But, succumbing to the larger pressures of bureaucracy, draconian federal housing regulations, and cost cuts, Yamasaki had to double the density of units per acre, shrink the individual units, and eliminate row houses and the ‘green’ river. The 33 imposing high-rise buildings each with 11 stories, looked alien amidst the miles of low-rise brick structures surrounding it.
It became the ‘death knell of the entire Modernist era of design’ with people calling it ‘hell on earth’ as the housing complex swiftly nosedived from being a dream to a nightmarish menace. It was even called an economic and racial ghetto.
Lack of private property and ‘defensible space’ was considered a major design flaw as residents didn’t feel responsible for physical property occupied by so many people.
Cheap construction was employed where the quality of hardware was so poor that doorknobs and locks were broken on initial use, window panes were blown from inadequate frames by wind pressure and kitchen cabinets were made of the thinnest plywood possible.
The Maintenance and Operations of this massive complex solely depended upon the rental payments which were inconsistent as the low-income tenants had unsteady jobs. This set up a vicious cycle of dwindling occupancy and a lack of funds for upkeep. Heaters, toilets, garbage incinerators, and electricity frequently malfunctioned. At one point, the faulty plumbing let loose floods of raw sewage through the hallways. Despite tenants’ repeated requests to tend to their needs, managerial indifference forced the residents to flee.

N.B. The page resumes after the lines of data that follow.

-- ==== Sys2Proof/Tests/Slice0.lean ====
section
/-! SUPPORT. Small tests of the model, their expected results taken from the spec's own vectors
(95_test_vectors.md), and for each statement with hypotheses a witness that meets them. -/

-- one test after another: each needs a thread's stack, and the memory limit bounds the stacks held at once
set_option Elab.async false

namespace Sys2Proof.Machine.Tests

/-! ## Helpers -/

/-- A small instance: `TABLE_CAP` = 2, as in vector V13. -/
def small (ft : Table) : State :=
  { params := { tableCap := 2, alphabet := [0x41, 0x42] }
    ft := ft, impOpen := false, st := [], impErr := none, port := [], rsps := [] }

/-- The same inside an import session. -/
def inSession (ft st : Table) (err : Option ErrRecord) : State :=
  { small ft with impOpen := true, st := st, impErr := err }

def entry (k : Key) (G : Image) : Entry := { key := k, glyph := glyphOfImage G }

/-- `{"A": "183c666666667e66", "?": "ff00000000000000"}`, the table of program P3. -/
def tableP3 : Table := [entry 0x41 0x183c666666667e66, entry 0x3f 0xff00000000000000]

def zeros16 : List Char := List.replicate 16 '0'

/-- The state an outcome ends in, and the last response word on the port. -/
def stateOf (o : Host.Outcome State Fault Refusal) : Option State :=
  match o with
  | .next t => some t
  | _ => none

def lastOf (o : Host.Outcome State Fault Refusal) : Option RspWord :=
  (stateOf o).bind fun t => t.rsps.getLast?

/-! ## WellFormed: each check refuses an ill-formed term -/

theorem smoke_params_well_formed : Config.Params.wf { tableCap := 128, alphabet := Config.known66 } :=
  ⟨Config.known66_alphabetOk, by decide⟩

theorem smoke_repeated_key : ¬ Config.Params.wf { tableCap := 128, alphabet := 0x61 :: Config.known66 } :=
  fun h => (List.nodup_cons.mp h.1.1).1 (by decide +kernel)

theorem smoke_known_key_missing : ¬ Config.Params.wf { tableCap := 128, alphabet := [0x41] } :=
  fun h => absurd (h.1.2.1 0x61 (by decide +kernel)) (by decide)

theorem smoke_alphabet_over_capacity : ¬ Config.Params.wf { tableCap := 65, alphabet := Config.known66 } :=
  fun h => absurd h.1.2.2 (by decide +kernel)

theorem smoke_capacity_over_255 : ¬ Config.Params.wf { tableCap := 256, alphabet := Config.known66 } :=
  fun h => absurd h.2 (by decide)

theorem smoke_members_without_object :
    ¬ Payload.wf { top := typeArray, members := [otherMember 0x41 typeNumber] } := by decide

theorem smoke_table_repeated_key : ¬ Table.wf 2 [entry 0x41 0, entry 0x41 1] := by decide

theorem smoke_table_over_capacity : ¬ Table.wf 1 [entry 0x41 0, entry 0x42 0] := by decide

/-! ## Decode: a word for each constructor, written out from rules R60 and R62 or taken from P1 to P5 -/

theorem test_decode_rowenc : decode 0x0000000000000000000000000000008100000000000000 = .rowenc 0x81 := by decide
theorem test_decode_rowdec :
    decode 0x0000000000000000000000000000313800000000020001 = .rowdec 2 0x3138 := by decide
theorem test_decode_glyenc :
    decode 0x0000000000000000183c666666667e6600000000000002 = .glyenc 0x183c666666667e66 := by decide
theorem test_decode_glydec :
    decode 0x00366537363636363636363663333831000000000f0003 = .glydec 15 0x00366537363636363636363663333831 := by
  decide
theorem test_decode_ftinit : decode 0x0000000000000000000000000000000000000000000004 = .ftinit := by decide
theorem test_decode_ftlookup : decode 0x0000000000000000000000000000000000004100000005 = .ftlookup 0x41 := by decide
theorem test_decode_ftsetbit :
    decode 0x0000000000000000000000000000000000004100001a86 = .ftsetbit 0x41 3 2 true := by decide
theorem test_decode_ftstat : decode 0x0000000000000000000000000000000000000000000007 = .ftstat := by decide
theorem test_decode_ftexport : decode 0x000000000000000000000000000000000000001a000008 = .ftexport 26 := by decide
theorem test_decode_ftimpbegin :
    decode 0x0000000000000000000000000000000000000000000019 = .ftimpbegin typeArray := by decide
theorem test_decode_ftimpentry :
    decode 0x7a7a303030303030303030303030303000003f0010002a
      = .ftimpentry 0x3f typeString 16 0x7a7a3030303030303030303030303030 := by decide
theorem test_decode_ftimpcommit :
    decode 0x000000000000000000000000000000000000000000000b = .ftimpcommit := by decide
theorem test_decode_reserved :
    [decode 0xC, decode 0xD, decode 0xE, decode 0xF] = [.reservedC, .reservedD, .reservedE, .reservedF] := by decide

theorem test_encode_p2_setbit :
    encode (.ftsetbit 0x41 7 7 true) = 0x0000000000000000000000000000000000004100003f86 := by decide
theorem test_encode_p4_entry :
    encode (.ftimpentry 0x42 typeNumber 0 0) = 0x000000000000000000000000000000000000420000003a := by decide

The Housing Act of 1949 encouraged contradictory policies, presenting incentives for Urban Renewal projects as well as subsidies for moving to the suburbs.
The area around Pruitt-Igoe gradually became something of an amenity desert with a shortage of transportation, jobs, and food stressing the stigma around it. In the 1960s, changes were made in the eligibility criteria to increase occupancy leading to Pruitt-Igoe becoming a dumping ground of all people that nobody wanted. It was considered as a status loss and social rejection to live there.
Initially planned along racial lines with black residents in Pruitt homes and white residents in Igoe apartments, the entire project was integrated into a single complex after the 1954 Supreme court ruling that made ‘separate but equal’ segregation illegal in the USA. The law didn’t seem to erase the deep-seated racism in St. Louis. In a decade of its opening, it had become a dilapidated warehouse exclusively inhabited by poor, black residents.
Vandalism and crime became rampant. All city services were slowly cut off. Galleries and ill-lit staircases became ‘gauntlets’- perilous passages where residents were mugged, harassed, or even assaulted. Attempts to renovate didn’t focus on the deeper social and fiscal issues leading to further decay. Drugs, gangs, prostitution, and shootings were daily occurrences that often went unreported.
Pruitt-Igoe was declared to be beyond rescue and was demolished in 1972. The overall downfall of this housing project is attributed to a combination of unfortunate design choices, racism, poorly structured housing policy, and failure to consider the overwhelming cost of maintenance and operations.
In hindsight, architect Yamasaki regretted the ‘deplorable mistakes’ committed at Pruitt-Igoe. His remorse was so strong that he left out this project from his autobiography. But thanks to the full-fledged revisionist history to debunk the ’Pruitt-Igoe myth’, Yamasaki is now viewed as a scapegoat in the face of larger social forces that could not have been humanly predetermined.
Today, the plot is an urban forest reminiscent of the promise of failed paradise holding valuable lessons for the design of public housing.